-- ==== Sys2Proof/Machine/GpDebug.lean ====
section
/-! DEFINITION. The debugger of group processors: the selected group, the actions of GP_DEBUG_CTL, the breakpoint and the
status register (R221–R223). A debug row is the write of GP_DEBUG_CTL with its ACTION by a path. -/

namespace Sys2Proof.Machine

/-- The context, tile, GP and group slot of GP_DEBUG_SEL. -/
def dbgCtx (s : State) : Nat := bits s.eng.dbgSel 51 40
def dbgTile (s : State) : Nat := bits s.eng.dbgSel 39 32
def dbgGp (s : State) : Nat := bits s.eng.dbgSel 31 28
def dbgGroup (s : State) : Nat := bits s.eng.dbgSel 27 25

/-- An access by this path takes effect: a host port reaches the debug registers only for a context bound to it (R221). -/
def dbgSeen (s : State) (path : Path) : Bool :=
  match path with
  | .port p => (ctxOf s (dbgCtx s)).binding == p && (ctxOf s (dbgCtx s)).st != .free
  | .eth => true

/-- The path reaches the selected context, and the context has the debug attribute (R221). -/
def dbgReaches (s : State) (path : Path) : Bool :=
  dbgSeen s path && (ctxOf s (dbgCtx s)).debug && (ctxOf s (dbgCtx s)).st != .free

/-- Lanes of the selected group whose threads have not exited. -/
def dbgLive (s : State) : List Nat :=
  let t := dbgTile s
  let g := gpOf s t (dbgGp s)
  if tileRuns s t && g.running && (unitOf s t (8 + dbgGp s)).ctx = dbgCtx s && 32 * dbgGroup s < g.blk.threads then
    (upFrom 0 32).filter (fun l => (threadAt g (32 * dbgGroup s + l)).st != .exited)
  else []

/-- The selected group is halted; while it has a step to make it is not (R222). -/
def dbgHalted (s : State) : Bool :=
  let g := gpOf s (dbgTile s) (dbgGp s)
  g.halted.testBit (dbgGroup s) && !g.stepping.testBit (dbgGroup s)

/-- The group's next issue waits on a barrier, a collective or memory: it has live threads and none is ready. -/
def dbgWaiting (s : State) : Bool :=
  let g := gpOf s (dbgTile s) (dbgGp s)
  !(dbgLive s).isEmpty && (dbgLive s).all (fun l => (threadAt g (32 * dbgGroup s + l)).st != .ready)

/-- GP_DEBUG_STATUS (R221). -/
def dbgStatus (s : State) : W64 :=
  let live := dbgLive s
  flag s.eng.dbgBusy.isSome 63 ||| fld s.eng.dbgResult 3 60 ||| flag (!live.isEmpty && dbgHalted s) 59 ||| flag (dbgWaiting s) 58 |||
    fld (maskOf live) 32 0

/-- The item of GP_DEBUG_ADDR in a thread (R221): none where the number is out of its range. -/
def dbgRead (s : State) : Option W64 :=
  let t := dbgTile s
  let g := gpOf s t (dbgGp s)
  let i := bits s.eng.dbgAddr 31 0
  let n := 32 * dbgGroup s + bits s.eng.dbgAddr 36 32
  let x := threadAt g n
  match bits s.eng.dbgAddr 63 60 with
  | 0 => if i < 64 then some (tget 0 x.g i) else none
  | 1 => some (x.p.zeroExtend 64)
  | 2 => some (BitVec.ofNat 64 x.pc)
  | 3 => if i % 8 = 0 && i + 8 ≤ g.blk.localBytes then some (BitVec.ofNat 64 (leNat (tgetN 0 g.mem i 8))) else none
  | 4 => if i < 8 then some (BitVec.ofNat 64 (gpSpecial g.blk n i)) else none
  | _ => none

/-- The item set from GP_DEBUG_DATA; a special register cannot be set. -/
def dbgWrite (s : State) : Option State :=
  let t := dbgTile s
  let g := dbgGp s
  let v := s.eng.dbgData
  let i := bits s.eng.dbgAddr 31 0
  let n := 32 * dbgGroup s + bits s.eng.dbgAddr 36 32
  match bits s.eng.dbgAddr 63 60 with
  | 0 => if i < 64 then some (modThread s t g n (fun x => { x with g := tput 0 x.g i v })) else none
  | 1 => some (modThread s t g n (fun x => { x with p := v.truncate 8 }))
  | 2 => some (modThread s t g n (fun x => { x with pc := v.toNat, st := if x.st == .exited then .exited else .ready, arrived := none }))
  | 3 => if i % 8 = 0 && i + 8 ≤ (gpOf s t g).blk.localBytes
      then some (modGp s t g (fun x => { x with mem := tputN 0 x.mem i (leBytes 8 v.toNat) })) else none
  | _ => none

/-- Halt and step bits of the selected group. -/
def dbgBits (s : State) (halt step : Bool) : State :=
  let k := dbgGroup s
  let put := fun (m : Nat) (b : Bool) => if m.testBit k == b then m else m ^^^ 2 ^ k
  modGp s (dbgTile s) (dbgGp s) (fun g => { g with halted := put g.halted halt, stepping := put g.stepping step })

/-- An action's result and effect (R222): 0 done, 1 refused, 2 no such live group, 3 not halted. -/
def dbgOutcome (s : State) (path : Path) (action : Nat) : Nat × State :=
  if action = 0 || action > 5 || !dbgReaches s path then (1, s)
  else if (dbgLive s).isEmpty then (2, s)
  else if action = 1 then (0, dbgBits s true false)
  else if !dbgHalted s then (3, s)
  else match action with
    | 2 => (0, dbgBits s false false)
    | 3 => (0, dbgBits s true true)
    | 4 => match dbgRead s with
      | some v => (0, { s with eng := { s.eng with dbgData := v } })
      | none => (1, s)
    | _ => match dbgWrite s with
      | some s1 => (0, s1)
      | none => (1, s)

/-- A write of GP_DEBUG_CTL: without effect from a host port to which the selected context is not bound (R221), and while an
action is in progress; otherwise the action begins, its result to come (R222). -/
def dbgAct (s : State) (path : Path) (action : Nat) : State :=
  if s.eng.dbgBusy.isSome || !dbgSeen s path then s
  else
    let r := dbgOutcome s path action
    { r.2 with eng := { r.2.eng with dbgBusy := some r.1 } }

/-- A write of GP_DEBUG_BREAK arms the breakpoint for the selected context, or disarms it (R221, R223). -/
def dbgSetBreak (s : State) (path : Path) (v : W64) : State :=
  { s with eng := { s.eng with
    dbgBreak := v
    dbgArmed := if bit v 63 && dbgReaches s path then some (dbgCtx s) else none } }

/-- GP_DEBUG_HALT (R222). -/
def execGpDebugHalt (path : Path) (s : State) : Out := .next (dbgAct s path 1)
/-- GP_DEBUG_RESUME (R222). -/
def execGpDebugResume (path : Path) (s : State) : Out := .next (dbgAct s path 2)
/-- GP_DEBUG_STEP (R222). -/
def execGpDebugStep (path : Path) (s : State) : Out := .next (dbgAct s path 3)
/-- GP_DEBUG_READ (R222). -/
def execGpDebugRead (path : Path) (s : State) : Out := .next (dbgAct s path 4)
/-- GP_DEBUG_WRITE (R222). -/
def execGpDebugWrite (path : Path) (s : State) : Out := .next (dbgAct s path 5)

/-- GP_DEBUG_ACTION_END (R222): BUSY clears and RESULT holds the outcome. -/
def execGpDebugActionEnd (s : State) : Out :=
  match s.eng.dbgBusy with
  | some r => .next { s with eng := { s.eng with dbgBusy := none, dbgResult := r } }
  | none => .next s

end Sys2Proof.Machine
end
────────────────────
* Task requirements *
Restate the whole set of entries exactly.

* Result for this exercise *
-- ==== Sys2Proof/Machine/GpDebug.lean ====
section
/-! DEFINITION. The debugger of group processors: the selected group, the actions of GP_DEBUG_CTL, the breakpoint and the
status register (R221–R223). A debug row is the write of GP_DEBUG_CTL with its ACTION by a path. -/

namespace Sys2Proof.Machine

/-- The context, tile, GP and group slot of GP_DEBUG_SEL. -/
def dbgCtx (s : State) : Nat := bits s.eng.dbgSel 51 40
def dbgTile (s : State) : Nat := bits s.eng.dbgSel 39 32
def dbgGp (s : State) : Nat := bits s.eng.dbgSel 31 28
def dbgGroup (s : State) : Nat := bits s.eng.dbgSel 27 25

/-- An access by this path takes effect: a host port reaches the debug registers only for a context bound to it (R221). -/
def dbgSeen (s : State) (path : Path) : Bool :=
  match path with
  | .port p => (ctxOf s (dbgCtx s)).binding == p && (ctxOf s (dbgCtx s)).st != .free
  | .eth => true

/-- The path reaches the selected context, and the context has the debug attribute (R221). -/
def dbgReaches (s : State) (path : Path) : Bool :=
  dbgSeen s path && (ctxOf s (dbgCtx s)).debug && (ctxOf s (dbgCtx s)).st != .free

/-- Lanes of the selected group whose threads have not exited. -/
def dbgLive (s : State) : List Nat :=
  let t := dbgTile s
  let g := gpOf s t (dbgGp s)
  if tileRuns s t && g.running && (unitOf s t (8 + dbgGp s)).ctx = dbgCtx s && 32 * dbgGroup s < g.blk.threads then
    (upFrom 0 32).filter (fun l => (threadAt g (32 * dbgGroup s + l)).st != .exited)
  else []

/-- The selected group is halted; while it has a step to make it is not (R222). -/
def dbgHalted (s : State) : Bool :=
  let g := gpOf s (dbgTile s) (dbgGp s)
  g.halted.testBit (dbgGroup s) && !g.stepping.testBit (dbgGroup s)

/-- The group's next issue waits on a barrier, a collective or memory: it has live threads and none is ready. -/
def dbgWaiting (s : State) : Bool :=
  let g := gpOf s (dbgTile s) (dbgGp s)
  !(dbgLive s).isEmpty && (dbgLive s).all (fun l => (threadAt g (32 * dbgGroup s + l)).st != .ready)

/-- GP_DEBUG_STATUS (R221). -/
def dbgStatus (s : State) : W64 :=
  let live := dbgLive s
  flag s.eng.dbgBusy.isSome 63 ||| fld s.eng.dbgResult 3 60 ||| flag (!live.isEmpty && dbgHalted s) 59 ||| flag (dbgWaiting s) 58 |||
    fld (maskOf live) 32 0

/-- The item of GP_DEBUG_ADDR in a thread (R221): none where the number is out of its range. -/
def dbgRead (s : State) : Option W64 :=
  let t := dbgTile s
  let g := gpOf s t (dbgGp s)
  let i := bits s.eng.dbgAddr 31 0
  let n := 32 * dbgGroup s + bits s.eng.dbgAddr 36 32
  let x := threadAt g n
  match bits s.eng.dbgAddr 63 60 with
  | 0 => if i < 64 then some (tget 0 x.g i) else none
  | 1 => some (x.p.zeroExtend 64)
  | 2 => some (BitVec.ofNat 64 x.pc)
  | 3 => if i % 8 = 0 && i + 8 ≤ g.blk.localBytes then some (BitVec.ofNat 64 (leNat (tgetN 0 g.mem i 8))) else none
  | 4 => if i < 8 then some (BitVec.ofNat 64 (gpSpecial g.blk n i)) else none
  | _ => none

/-- The item set from GP_DEBUG_DATA; a special register cannot be set. -/
def dbgWrite (s : State) : Option State :=
  let t := dbgTile s
  let g := dbgGp s
  let v := s.eng.dbgData
  let i := bits s.eng.dbgAddr 31 0
  let n := 32 * dbgGroup s + bits s.eng.dbgAddr 36 32
  match bits s.eng.dbgAddr 63 60 with
  | 0 => if i < 64 then some (modThread s t g n (fun x => { x with g := tput 0 x.g i v })) else none
  | 1 => some (modThread s t g n (fun x => { x with p := v.truncate 8 }))
  | 2 => some (modThread s t g n (fun x => { x with pc := v.toNat, st := if x.st == .exited then .exited else .ready, arrived := none }))
  | 3 => if i % 8 = 0 && i + 8 ≤ (gpOf s t g).blk.localBytes
      then some (modGp s t g (fun x => { x with mem := tputN 0 x.mem i (leBytes 8 v.toNat) })) else none
  | _ => none

/-- Halt and step bits of the selected group. -/
def dbgBits (s : State) (halt step : Bool) : State :=
  let k := dbgGroup s
  let put := fun (m : Nat) (b : Bool) => if m.testBit k == b then m else m ^^^ 2 ^ k
  modGp s (dbgTile s) (dbgGp s) (fun g => { g with halted := put g.halted halt, stepping := put g.stepping step })

/-- An action's result and effect (R222): 0 done, 1 refused, 2 no such live group, 3 not halted. -/
def dbgOutcome (s : State) (path : Path) (action : Nat) : Nat × State :=
  if action = 0 || action > 5 || !dbgReaches s path then (1, s)
  else if (dbgLive s).isEmpty then (2, s)
  else if action = 1 then (0, dbgBits s true false)
  else if !dbgHalted s then (3, s)
  else match action with
    | 2 => (0, dbgBits s false false)
    | 3 => (0, dbgBits s true true)
    | 4 => match dbgRead s with
      | some v => (0, { s with eng := { s.eng with dbgData := v } })
      | none => (1, s)
    | _ => match dbgWrite s with
      | some s1 => (0, s1)
      | none => (1, s)

/-- A write of GP_DEBUG_CTL: without effect from a host port to which the selected context is not bound (R221), and while an
action is in progress; otherwise the action begins, its result to come (R222). -/
def dbgAct (s : State) (path : Path) (action : Nat) : State :=
  if s.eng.dbgBusy.isSome || !dbgSeen s path then s
  else
    let r := dbgOutcome s path action
    { r.2 with eng := { r.2.eng with dbgBusy := some r.1 } }

/-- A write of GP_DEBUG_BREAK arms the breakpoint for the selected context, or disarms it (R221, R223). -/
def dbgSetBreak (s : State) (path : Path) (v : W64) : State :=
  { s with eng := { s.eng with
    dbgBreak := v
    dbgArmed := if bit v 63 && dbgReaches s path then some (dbgCtx s) else none } }

/-- GP_DEBUG_HALT (R222). -/
def execGpDebugHalt (path : Path) (s : State) : Out := .next (dbgAct s path 1)
/-- GP_DEBUG_RESUME (R222). -/
def execGpDebugResume (path : Path) (s : State) : Out := .next (dbgAct s path 2)
/-- GP_DEBUG_STEP (R222). -/
def execGpDebugStep (path : Path) (s : State) : Out := .next (dbgAct s path 3)
/-- GP_DEBUG_READ (R222). -/
def execGpDebugRead (path : Path) (s : State) : Out := .next (dbgAct s path 4)
/-- GP_DEBUG_WRITE (R222). -/
def execGpDebugWrite (path : Path) (s : State) : Out := .next (dbgAct s path 5)

/-- GP_DEBUG_ACTION_END (R222): BUSY clears and RESULT holds the outcome. -/
def execGpDebugActionEnd (s : State) : Out :=
  match s.eng.dbgBusy with
  | some r => .next { s with eng := { s.eng with dbgBusy := none, dbgResult := r } }
  | none => .next s

end Sys2Proof.Machine
end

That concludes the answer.